Однако нужны были еще подписи двух свидетелей. Проблема щекотливая, но Вильгельм II решил ее, как он сам считал, весьма ловко, хотя на всякий случай Бюлову этим не похвастался; он просто-напросто велел пригласить посла фон Чирски из своей свиты, а царь избрал для той же цели адмирала Бирилева, и, когда они оба вошли, кайзер прикрыл рукой текст договора и предложил свидетелям поставить свои подписи на свободном месте под строками документа. Чирски повиновался без малейших колебаний; русский же адмирал вопросительно взглянул на царя и, только когда Николай II кивнул, расписался тоже.

* * *

Когда ночью того же дня Бюлову вручили депешу, он глазам своим не поверил — это был вовсе не первоначальный вариант договора. Император, конечно же, его «улучшил», да так, что на этот раз у канцлера холодок пробежал по спине. Чего стоит уже первый и главный пункт! «В случае нападения на одну из двух империй какой-либо европейской державы союзник обязуется оказать в Европе помощь всеми имеющимися в его распоряжении вооруженными силами...»

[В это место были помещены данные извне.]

@[simp] theorem State.pastFetch_dev : s.pastFetch.dev = s.dev := rfl
@[simp] theorem State.pastFetch_lock : s.pastFetch.lock = s.lock := rfl
@[simp] theorem State.pastFetch_session : s.pastFetch.session = s.session := rfl
@[simp] theorem State.pastFetch_phase : s.pastFetch.phase = s.phase := rfl
@[simp] theorem State.pastFetch_call : s.pastFetch.call = s.call := rfl
@[simp] theorem State.pastFetch_actionPos : s.pastFetch.actionPos = s.actionPos := rfl
@[simp] theorem State.pastFetch_waiting : s.pastFetch.waiting = s.waiting := rfl
@[simp] theorem State.pastFetch_returned : s.pastFetch.returned = s.returned := rfl
@[simp] theorem State.pastFetch_commandWin : s.pastFetch.commandWin = s.commandWin := rfl
@[simp] theorem State.pastFetch_controlWin : s.pastFetch.controlWin = s.controlWin := rfl
@[simp] theorem State.pastFetch_busy : s.pastFetch.busy = s.busy := rfl
@[simp] theorem State.pastFetch_ackf : s.pastFetch.ackf = s.ackf := rfl
@[simp] theorem State.pastFetch_fp : s.pastFetch.fp = s.fp + 1 := rfl
@[simp] theorem State.pastFetch_rsh : s.pastFetch.rsh = s.rsh := rfl
@[simp] theorem State.pastFetch_rcnt : s.pastFetch.rcnt = s.rcnt := rfl
@[simp] theorem State.pastFetch_rptr : s.pastFetch.rptr = s.rptr := rfl
@[simp] theorem State.pastFetch_scl : s.pastFetch.scl = s.scl := rfl
@[simp] theorem State.pastFetch_sdam : s.pastFetch.sdam = s.sdam := rfl
@[simp] theorem State.pastFetch_wire : s.pastFetch.wire = s.wire := rfl
@[simp] theorem State.pastFetch_slave : s.pastFetch.slave = s.slave := rfl
@[simp] theorem State.pastFetch_sched : s.pastFetch.sched = s.sched := rfl
@[simp] theorem State.pastFetch_draws : s.pastFetch.draws = s.draws := rfl
@[simp] theorem State.pastFetch_plays : s.pastFetch.plays = s.plays := rfl

@[simp] theorem takeLock_dev (c : Call) (rest : List Call) : (takeLock c rest s).dev = s.dev := rfl
@[simp] theorem takeLock_lock (c : Call) (rest : List Call) :
    (takeLock c rest s).lock = .held c.thread := rfl
@[simp] theorem takeLock_session (c : Call) (rest : List Call) :
    (takeLock c rest s).session = s.session := rfl
@[simp] theorem takeLock_phase (c : Call) (rest : List Call) :
    (takeLock c rest s).phase = .validating := rfl
@[simp] theorem takeLock_call (c : Call) (rest : List Call) :
    (takeLock c rest s).call = some c := rfl
@[simp] theorem takeLock_actionPos (c : Call) (rest : List Call) :
    (takeLock c rest s).actionPos = s.actionPos := rfl
@[simp] theorem takeLock_waiting (c : Call) (rest : List Call) :
    (takeLock c rest s).waiting = rest := rfl
@[simp] theorem takeLock_returned (c : Call) (rest : List Call) :
    (takeLock c rest s).returned = s.returned := rfl
@[simp] theorem takeLock_commandWin (c : Call) (rest : List Call) :
    (takeLock c rest s).commandWin = s.commandWin := rfl
@[simp] theorem takeLock_controlWin (c : Call) (rest : List Call) :
    (takeLock c rest s).controlWin = s.controlWin := rfl
@[simp] theorem takeLock_busy (c : Call) (rest : List Call) :
    (takeLock c rest s).busy = s.busy := rfl
@[simp] theorem takeLock_ackf (c : Call) (rest : List Call) :
    (takeLock c rest s).ackf = s.ackf := rfl
@[simp] theorem takeLock_fp (c : Call) (rest : List Call) : (takeLock c rest s).fp = s.fp := rfl
@[simp] theorem takeLock_rsh (c : Call) (rest : List Call) : (takeLock c rest s).rsh = s.rsh := rfl
@[simp] theorem takeLock_rcnt (c : Call) (rest : List Call) :
    (takeLock c rest s).rcnt = s.rcnt := rfl
@[simp] theorem takeLock_rptr (c : Call) (rest : List Call) :
    (takeLock c rest s).rptr = s.rptr := rfl
@[simp] theorem takeLock_scl (c : Call) (rest : List Call) : (takeLock c rest s).scl = s.scl := rfl
@[simp] theorem takeLock_sdam (c : Call) (rest : List Call) :
    (takeLock c rest s).sdam = s.sdam := rfl
@[simp] theorem takeLock_wire (c : Call) (rest : List Call) :
    (takeLock c rest s).wire = s.wire := rfl
@[simp] theorem takeLock_slave (c : Call) (rest : List Call) :
    (takeLock c rest s).slave = s.slave := rfl
@[simp] theorem takeLock_sched (c : Call) (rest : List Call) :
    (takeLock c rest s).sched = s.sched := rfl
@[simp] theorem takeLock_draws (c : Call) (rest : List Call) :
    (takeLock c rest s).draws = s.draws := rfl
@[simp] theorem takeLock_plays (c : Call) (rest : List Call) :
    (takeLock c rest s).plays = s.plays := rfl
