/-- Settles O34: the copy of a message that is a read, and of one that is a write. -/
theorem readbackCopies : Obligations.ReadbackCopies := by
  intro s c i hp hc
  rw [sequencerStep_readback hp]
  refine ⟨fun a r hm hroom => ?_, fun a p hm hroom => ?_⟩
  · exact ⟨_, s.rbBytes (readOffset c.tx i) r.length, readbackStep_of_room hc hm hroom, rfl,
      s.rbBytes_length _ _, fun k hk => s.rbBytes_getElem? hk⟩
  · rw [readbackStep_of_room hc hm hroom]
    obtain ⟨hi, hwrite⟩ := List.getElem?_eq_some_iff.1 hm
    have hsame : c.tx.set i (.write a p) = c.tx := by rw [← hwrite, List.set_getElem_self]
    simp only [Message.withResult, hsame, ← hc]
    rfl

end Sys2Proof.Machine
end

section
/-! PROOFS. Runs of the machine: the sequencer while the engine is idle, and the engine while the schedule
lists it (rules R120, R193, R226). -/

namespace Sys2Proof.Machine

variable {s t u : State}

/-! ### States that a run comes to -/

/-- Some number of steps leads from `s` to `t`. -/
def Reaches (s t : State) : Prop := ∃ n, run n s = .next t

theorem Reaches.refl (s : State) : Reaches s s := ⟨0, rfl⟩

theorem Reaches.head (h : step s = .next u) (hrest : Reaches u t) : Reaches s t := by
  obtain ⟨n, hn⟩ := hrest
  exact ⟨n + 1, by rw [run, h, andThen_next, hn]⟩

theorem Reaches.trans (h₁ : Reaches s u) (h₂ : Reaches u t) : Reaches s t := by
  obtain ⟨m, hm⟩ := h₁
  induction m generalizing s with
  | zero =>
    injection hm with hm
    rwa [hm]
  | succ m ih =>
    obtain ⟨v, hv, hm⟩ := andThen_eq_next.1 hm
    exact .head hv (ih hm)

theorem Reaches.keeps_inv (hs : Inv s) (h : Reaches s t) : Inv t := by
  obtain ⟨n, hn⟩ := h
  induction n generalizing s with
  | zero =>
    injection hn with hn
    rwa [← hn]
  | succ n ih =>
    obtain ⟨v, hv, hn⟩ := andThen_eq_next.1 hn
    exact ih (stepKeepsInvariant s v hs hv) hn

/-! ### The sequencer while the engine is idle -/

/-- The sequencer has no step only where its step would wait for the lock. -/
theorem sequencerStep_of_disabled (h : s.sequencerEnabled = false) : sequencerStep s = .next s := by
  cases hp : s.phase <;> simp only [State.sequencerEnabled, hp, reduceCtorEq] at h
  rw [sequencerStep_idle hp]
  cases hl : s.lock with
  | held thread => exact acquire_of_held hl
  | free =>
    have hw : s.waiting = [] := by simpa [hl] using h
    simp only [acquire, hl, hw]
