-- ==== Sys2Proof/Syntax.lean ====
section
/-! DEFINITION. The instructions: one constructor per row of spec/opcode_table.json, in the table's order, with the
fields the row names (`30_encoding.md` R105, R98). Register fields are register numbers, immediates are the bits of the
field, unscaled: `Machine/Operands.lean` gives each its value (R107). -/

namespace Sys2Proof

/-- One of the sixteen registers, `x[0]` to `x[15]` (R20): SP is 13, LR is 14, PC is 15. -/
abbrev Reg := Fin 16

/-- A register a 3-bit field can name: R0 to R7 (R21). -/
abbrev LowReg := Fin 8

/-- The fourteen conditions of `B<cond>`, in the order of their 4-bit field (R109, R145). -/
inductive Cond where
  | eq | ne | cs | cc | mi | pl | vs | vc | hi | ls | ge | lt | gt | le
  deriving DecidableEq, Repr, Inhabited

inductive Instr where
  -- 41_shift_addsub_imm.md
  | lslsImm (rd rm : LowReg) (imm5 : BitVec 5)          -- R160
  | movsReg (rd rm : LowReg)                            -- R161
  | lsrsImm (rd rm : LowReg) (imm5 : BitVec 5)          -- R162
  | asrsImm (rd rm : LowReg) (imm5 : BitVec 5)          -- R163
  | addsReg (rd rn rm : LowReg)                         -- R164
  | subsReg (rd rn rm : LowReg)                         -- R165
  | addsImm3 (rd rn : LowReg) (imm3 : BitVec 3)         -- R166
  | subsImm3 (rd rn : LowReg) (imm3 : BitVec 3)         -- R167
  | movsImm (rd : LowReg) (imm8 : BitVec 8)             -- R168
  | cmpImm (rn : LowReg) (imm8 : BitVec 8)              -- R169
  | addsImm8 (rdn : LowReg) (imm8 : BitVec 8)           -- R170
  | subsImm8 (rdn : LowReg) (imm8 : BitVec 8)           -- R171
  -- 42_data_processing.md
  | ands (rdn rm : LowReg)                              -- R180
  | eors (rdn rm : LowReg)                              -- R181
  | lslsReg (rdn rm : LowReg)                           -- R182
  | lsrsReg (rdn rm : LowReg)                           -- R183
  | asrsReg (rdn rm : LowReg)                           -- R184
  | adcs (rdn rm : LowReg)                              -- R185
  | sbcs (rdn rm : LowReg)                              -- R186
  | rors (rdn rm : LowReg)                              -- R187
  | tst (rn rm : LowReg)                                -- R188
  | rsbs (rd rn : LowReg)                               -- R189
  | cmpReg (rn rm : LowReg)                             -- R190
  | cmn (rn rm : LowReg)                                -- R191
  | orrs (rdn rm : LowReg)                              -- R192
  | muls (rdm rn : LowReg)                              -- R193
  | bics (rdn rm : LowReg)                              -- R194
  | mvns (rd rm : LowReg)                               -- R195
  -- 43_hireg_bx.md
  | addHi (rdn rm : Reg)                                -- R200
  | cmpHi (rn rm : Reg)                                 -- R201
  | movHi (rd rm : Reg)                                 -- R202
  | bx (rm : Reg)                                       -- R203
  | blx (rm : Reg)                                      -- R204
  -- 44_load_store.md
  | ldrLit (rt : LowReg) (imm8 : BitVec 8)              -- R211
  | strReg (rt rn rm : LowReg)                          -- R212
  | strhReg (rt rn rm : LowReg)                         -- R213
  | strbReg (rt rn rm : LowReg)                         -- R214
  | ldrsbReg (rt rn rm : LowReg)                        -- R215
  | ldrReg (rt rn rm : LowReg)                          -- R216
  | ldrhReg (rt rn rm : LowReg)                         -- R217
  | ldrbReg (rt rn rm : LowReg)                         -- R218
  | ldrshReg (rt rn rm : LowReg)                        -- R219
  | strImm (rt rn : LowReg) (imm5 : BitVec 5)           -- R220
  | ldrImm (rt rn : LowReg) (imm5 : BitVec 5)           -- R221
  | strbImm (rt rn : LowReg) (imm5 : BitVec 5)          -- R222
  | ldrbImm (rt rn : LowReg) (imm5 : BitVec 5)          -- R223
  | strhImm (rt rn : LowReg) (imm5 : BitVec 5)          -- R224
  | ldrhImm (rt rn : LowReg) (imm5 : BitVec 5)          -- R225
  | strSp (rt : LowReg) (imm8 : BitVec 8)               -- R226
  | ldrSp (rt : LowReg) (imm8 : BitVec 8)               -- R227
  -- 45_misc.md
  | adr (rd : LowReg) (imm8 : BitVec 8)                 -- R240
  | addRdSp (rd : LowReg) (imm8 : BitVec 8)             -- R241
  | addSp (imm7 : BitVec 7)                             -- R242
  | subSp (imm7 : BitVec 7)                             -- R243
  | sxth (rd rm : LowReg)                               -- R244
  | sxtb (rd rm : LowReg)                               -- R245
  | uxth (rd rm : LowReg)                               -- R246
  | uxtb (rd rm : LowReg)                               -- R247
  -- 46_stack_multiple.md, with the refused and remaining rows where the table has them
  | push (m : Bool) (list : BitVec 8)                   -- R260
  | cps (im : Bool)                                     -- R111 (refused)
  | rev (rd rm : LowReg)                                -- R248
  | rev16 (rd rm : LowReg)                              -- R249
  | revsh (rd rm : LowReg)                              -- R250
  | pop (p : Bool) (list : BitVec 8)                    -- R261
  | bkpt (imm8 : BitVec 8)                              -- R111 (refused)
  | nop                                                 -- R251
  | yield                                               -- R116 (refused)
  | wfe                                                 -- R116 (refused)
  | wfi                                                 -- R116 (refused)
  | sev                                                 -- R116 (refused)
  | stm (rn : LowReg) (list : BitVec 8)                 -- R262
  | ldm (rn : LowReg) (list : BitVec 8)                 -- R263
  -- 47_branch.md
  | bcond (cond : Cond) (imm8 : BitVec 8)               -- R270
  | udf (imm8 : BitVec 8)                               -- R111 (refused)
  | svc (imm8 : BitVec 8)                               -- R111 (refused)
  | b (imm11 : BitVec 11)                               -- R271
  | bl (s : BitVec 1) (imm10 : BitVec 10) (j1 j2 : BitVec 1) (imm11 : BitVec 11)   -- R272, R98
  -- two-halfword rows refused by R112
  | msr (rn : Reg) (sysm : BitVec 8)
  | mrs (rd : Reg) (sysm : BitVec 8)
  | dsb (option : BitVec 4)
  | dmb (option : BitVec 4)
  | isb (option : BitVec 4)
  deriving DecidableEq, Repr, Inhabited

end Sys2Proof
end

Здесь даже дважды подчеркнуто, что договор распространяется лишь на европейский регион! Будь все сформулировано более общо — а именно так оно и было в первоначальном проекте! — то в худшем случае это можно было бы истолковать, ну, скажем, как обязательство по совместной защите общих интересов на Дальнем Востоке, окажись они под угрозой, а это что же такое? Любой дурак поймет, что договор направлен исключительно и только против Франции! Может ли Германии угрожать Австрия? Или северные страны? При этом у России именно с Францией есть более давний договор! Но этого, разумеется, его величество не изволит принимать во внимание!

Бюлов отер платком пот со лба.

Но и это еще не все: четвертый и последний пункт обязывает Россию попытаться вовлечь в новый альянс еще и саму Францию. Наивность, граничащая с провокацией, и прежде всего в Лондоне над этим не преминут посмеяться!

Этот безумец и в самом деле полагает, будто он один способен управлять всем миром. Да и почему бы ему так не полагать, коль скоро он верит в то, что является исполнителем воли Божьей?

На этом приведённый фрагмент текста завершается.